From left to right, Brooklyn Hough, 23, and Myles Carter, in Buffalo, New York, on Saturday, May 13, 2023. Hough was a cashier at Tops supermarket when the massacre that killed 10 people occurred and she survived.
From left to right, Brooklyn Hough, 23, and Myles Carter, in Buffalo, New York, on Saturday, May 13, 2023. Hough was a cashier at Tops supermarket when the massacre that killed 10 people occurred and she survived.

Heather Ainsworth for the HuffPost

Meanwhile, Hough harbors deep concern that more young white men are being influenced by racist mass murder.

“These kids have the idea that they don’t like blacks. There are evil people in this world waking up and wanting to kill people. Taking mothers, fathers, sisters, brothers and uncles from his family. And there’s too much going on,” Hough said.

She said if people make it out of Buffalo, that’s an accomplishment. She and other survivors and activists are calling for more job opportunities for blacks.

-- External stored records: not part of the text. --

theorem keep_hitTimeFormed (c : Nat) (s : State) (h1 : Keeps z s) : Keeps z (hitTimeFormed c s) := by
  unfold hitTimeFormed
  repeat' with_reducible first
    | assumption
    | intro _
    | (refine keep_someP ‹_› ?_; refine keep_takeReady ?_ ?_ ?_)
    | refine keep_rennetEnter ?_ ?_ ?_
    | refine keep_snd ‹_› ?_
    | refine keep_snd2 ‹_› ?_
    | refine keep_snd3 ‹_› ?_
    | refine keep_fst ‹_› ?_
    | split

theorem keep_execHitTimeFormed (t : Nat) (c : Nat) (s : State) (h2 : Keeps z s) :
    ∀ u, (execHitTimeFormed t c s) = .next u → Keeps z u := by
  intro u e
  unfold execHitTimeFormed at e
  refine keep_next ?_ e
  clear e
  repeat' with_reducible first
    | assumption
    | intro _
    | refine keep_hitTimeFormed ?_ ?_ ?_
    | refine keep_at' ?_ ?_ ?_

theorem keep_execCalJobStart (t : Nat) (r : Requester) (d : Nat) (s : State) (h3 : Keeps z s) :
    ∀ u, (execCalJobStart t r d s) = .next u → Keeps z u := by
  intro u e
  unfold execCalJobStart at e
  refine keep_next ?_ e
  clear e
  repeat' with_reducible first
    | assumption
    | intro _
    | refine keep_accessW ?_ ?_ ?_ ?_ ?_ ?_

theorem keep_ppsOutPulse (t : Nat) (s : State) (h1 : Keeps z s) : Keeps z (ppsOutPulse t s) := by
  unfold ppsOutPulse
  repeat' with_reducible first
    | assumption
    | intro _
    | refine keep_ite ?_ ?_
    | split
    | dsimp only
    | exact keep_fold ‹_›
    | refine keep_fold ?_
    | refine keep_mk ?_

theorem keep_execPpsOutPulse (t : Nat) (s : State) (h1 : Keeps z s) : ∀ u, (execPpsOutPulse t s) = .next u → Keeps z u := by
  intro u e
  unfold execPpsOutPulse at e
  refine keep_next ?_ e
  clear e
  repeat' with_reducible first
    | assumption
    | intro _
    | refine keep_ppsOutPulse ?_ ?_ ?_
    | refine keep_at' ?_ ?_ ?_

theorem keep_tilePixel (num : Nat) (pos : Nat) (x : PixOut) (col : Nat) (s : State) (r : Nat) (h4 : Keeps z s) :
    Keeps z (tilePixel num pos x col s r) := by
  unfold tilePixel
  repeat' with_reducible first
    | assumption
    | intro _
    | refine keep_onFrame ?_ ?_ ?_ ?_
    | refine keep_cmpTile ?_ ?_ ?_ ?_ ?_ ?_ ?_
    | refine keep_ite ?_ ?_
    | refine keep_getD ?_ ?_
    | refine keep_snd ‹_› ?_
    | refine keep_snd2 ‹_› ?_
    | refine keep_snd3 ‹_› ?_
    | refine keep_fst ‹_› ?_
    | split

theorem keep_vidPixel (s : State) (frame : Nat) (row : Nat) (col : Nat) (p1 : Nat) (p2 : Nat) (h0 : Keeps z s) :
    Keeps z (vidPixel s frame row col p1 p2) := by
  unfold vidPixel
  split
  · dsimp only
    refine keep_ite h0 fun _ => keep_ite ?_ fun _ => keep_onBuf _ _ _ (keep_onBuf _ _ _ h0)
    exact keep_mk (keep_sram_pixel (keep_fold (keep_onBuf _ _ _ h0)))
  · exact h0

theorem keep_maskStop (s : State) (num : Nat) (h0 : Keeps z s) : Keeps z (maskStop s num) := by
  unfold maskStop
  repeat' with_reducible first
    | assumption
    | intro _
    | refine keep_onFrame ?_ ?_ ?_ ?_
    | refine keep_onAcq ?_ ?_ ?_
    | refine keep_wr ?_ ?_ ?_ ?_
    | refine keep_lmpEdge ?_ ?_ ?_ ?_
    | refine keep_raise ?_ ?_ ?_
    | refine keep_stopScheduling ?_ ?_
    | refine keep_seqStop ?_ ?_
    | refine keep_ite ?_ ?_
    | split
    | dsimp only
    | exact keep_fold ‹_›
    | refine keep_fold ?_
    | refine keep_mk ?_

theorem keep_maskViolation (s : State) (num : Nat) (pos : Nat) (h0 : Keeps z s) : Keeps z (maskViolation s num pos) := by
  unfold maskViolation
  repeat' with_reducible first
    | assumption
    | intro _
    | refine keep_setWide ?_ ?_ ?_ ?_
    | refine keep_onFrame ?_ ?_ ?_ ?_
    | refine keep_trigEvent ?_ ?_ ?_ ?_ ?_ ?_
    | refine keep_setReg ?_ ?_ ?_ ?_
    | refine keep_maskStop ?_ ?_ ?_
    | refine keep_raise ?_ ?_ ?_
    | refine keep_bump ?_ ?_ ?_
    | refine keep_ite ?_ ?_

theorem keep_maskPixel (num : Nat) (pos : Nat) (row : Nat) (col : Nat) (p1 : Nat) (s : State) (h5 : Keeps z s) :
    Keeps z (maskPixel num pos row col p1 s) := by
  unfold maskPixel
  repeat' with_reducible first
    | assumption
    | intro _
    | refine keep_onFrame ?_ ?_ ?_ ?_
    | refine keep_maskViolation ?_ ?_ ?_ ?_
    | refine keep_ite ?_ ?_
    | refine keep_snd ‹_› ?_
    | refine keep_snd2 ‹_› ?_
    | refine keep_snd3 ‹_› ?_
    | refine keep_fst ‹_› ?_
    | split

theorem keep_pixelOut (s : State) (x : Closing) (recs : List (List Word)) (h0 : Keeps z s) : Keeps z (pixelOut s x recs) := by
  unfold pixelOut
  repeat' with_reducible first
    | assumption
    | intro _
    | refine keep_flushFrames ?_ ?_
    | refine keep_onFrame ?_ ?_ ?_ ?_
    | refine keep_vidPixel ?_ ?_ ?_ ?_ ?_ ?_ ?_
    | refine keep_tilePixel ?_ ?_ ?_ ?_ ?_ ?_ ?_
    | refine keep_maskPixel ?_ ?_ ?_ ?_ ?_ ?_ ?_
    | refine keep_foldl ?_ ?_
    | refine keep_ite ?_ ?_
    | refine keep_snd ‹_› ?_
    | refine keep_snd2 ‹_› ?_
    | refine keep_snd3 ‹_› ?_
    | refine keep_fst ‹_› ?_
    | split
    | dsimp only

theorem keep_execCalJobAbort (t : Nat) (r : Requester) (d : Nat) (s : State) (h3 : Keeps z s) :
    ∀ u, (execCalJobAbort t r d s) = .next u → Keeps z u := by
  intro u e
  unfold execCalJobAbort at e
  refine keep_next ?_ e
  clear e
  repeat' with_reducible first
    | assumption
    | intro _
    | refine keep_accessW ?_ ?_ ?_ ?_ ?_ ?_

theorem keep_execEvtRawClear (t : Nat) (r : Requester) (p : Nat) (d : Nat) (s : State) (h4 : Keeps z s) :
    ∀ u, (execEvtRawClear t r p d s) = .next u → Keeps z u := by
  intro u e
  unfold execEvtRawClear at e
  refine keep_next ?_ e
  clear e
  repeat' with_reducible first
    | assumption
    | intro _
    | refine keep_accessW ?_ ?_ ?_ ?_ ?_ ?_

theorem keep_execRetrain (t : Nat) (r : Requester) (b : Nat) (d : Nat) (s : State) (h4 : Keeps z s) :
    ∀ u, (execRetrain t r b d s) = .next u → Keeps z u := by
  intro u e
  unfold execRetrain at e
  refine keep_next ?_ e
  clear e
  repeat' with_reducible first
    | assumption
    | intro _
    | refine keep_accessW ?_ ?_ ?_ ?_ ?_ ?_

theorem keep_fcNoSignal (t : Nat) (k : Nat) (s : State) (h2 : Keeps z s) : Keeps z (fcNoSignal t k s) := by
  unfold fcNoSignal
  repeat' with_reducible first
    | assumption
    | intro _
    | refine keep_raiseAt ?_ ?_ ?_ ?_
    | refine keep_wr ?_ ?_ ?_ ?_
    | refine keep_setFc ?_ ?_ ?_ ?_
    | refine keep_ite ?_ ?_

theorem keep_execNoSignal (t : Nat) (k : Nat) (s : State) (h2 : Keeps z s) : ∀ u, (execNoSignal t k s) = .next u → Keeps z u := by
  intro u e
  unfold execNoSignal at e
  refine keep_next ?_ e
  clear e
  repeat' with_reducible first
    | assumption
    | intro _
    | refine keep_fcNoSignal ?_ ?_ ?_ ?_
    | refine keep_at' ?_ ?_ ?_

theorem keep_execSdfCfgWrite (t : Nat) (r : Requester) (d : Nat) (s : State) (h3 : Keeps z s) :
    ∀ u, (execSdfCfgWrite t r d s) = .next u → Keeps z u := by
  intro u e
  unfold execSdfCfgWrite at e
  refine keep_next ?_ e
  clear e
  repeat' with_reducible first
    | assumption
    | intro _
    | refine keep_accessW ?_ ?_ ?_ ?_ ?_ ?_

theorem keep_scaleDone (s : State) (j : CalJob) (h0 : Keeps z s) : Keeps z (scaleDone s j) := by
  unfold scaleDone
  repeat' with_reducible first
    | assumption
    | intro _
    | refine keep_setReg ?_ ?_ ?_ ?_
    | refine keep_jobFail ?_ ?_ ?_
    | refine keep_jobEnd ?_ ?_ ?_
    | refine keep_foldl ?_ ?_
    | refine keep_ite ?_ ?_

theorem keep_watchBacklog (s : State) (n : Nat) (h0 : Keeps z s) : Keeps z (watchBacklog s n) := by
  unfold watchBacklog
  repeat' with_reducible first
    | assumption
    | intro _
    | refine keep_wr ?_ ?_ ?_ ?_
    | refine keep_ite ?_ ?_

theorem keep_boundaryMarker (c : Nat) (s : State) (h1 : Keeps z s) : Keeps z (boundaryMarker c s) := by
  unfold boundaryMarker
  repeat' with_reducible first
    | assumption
    | intro _
    | refine keep_setPath ?_ ?_ ?_ ?_
    | refine keep_setPixel ?_ ?_ ?_ ?_
    | refine keep_watchBacklog ?_ ?_ ?_
    | refine keep_ite ?_ ?_
    | refine keep_snd ‹_› ?_
    | refine keep_snd2 ‹_› ?_
    | refine keep_snd3 ‹_› ?_
    | refine keep_fst ‹_› ?_
    | split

“If you get out of Buffalo and you’re successful, I congratulate you,” Hough said. “I feel like the state and the government designed Buffalo to be like this; no one is motivated to try to achieve it.”

And he’s still waiting for the government to do something about gun violence in the country.

“This is America, this is what they do. Before this, there was another and another. And it is the same cycle, nothing is done for the people and nothing is done for armed violence.”

A memorial stands in front of the Tops supermarket in Buffalo, New York, on Saturday, May 13, 2023.
A memorial stands in front of the Tops supermarket in Buffalo, New York, on Saturday, May 13, 2023.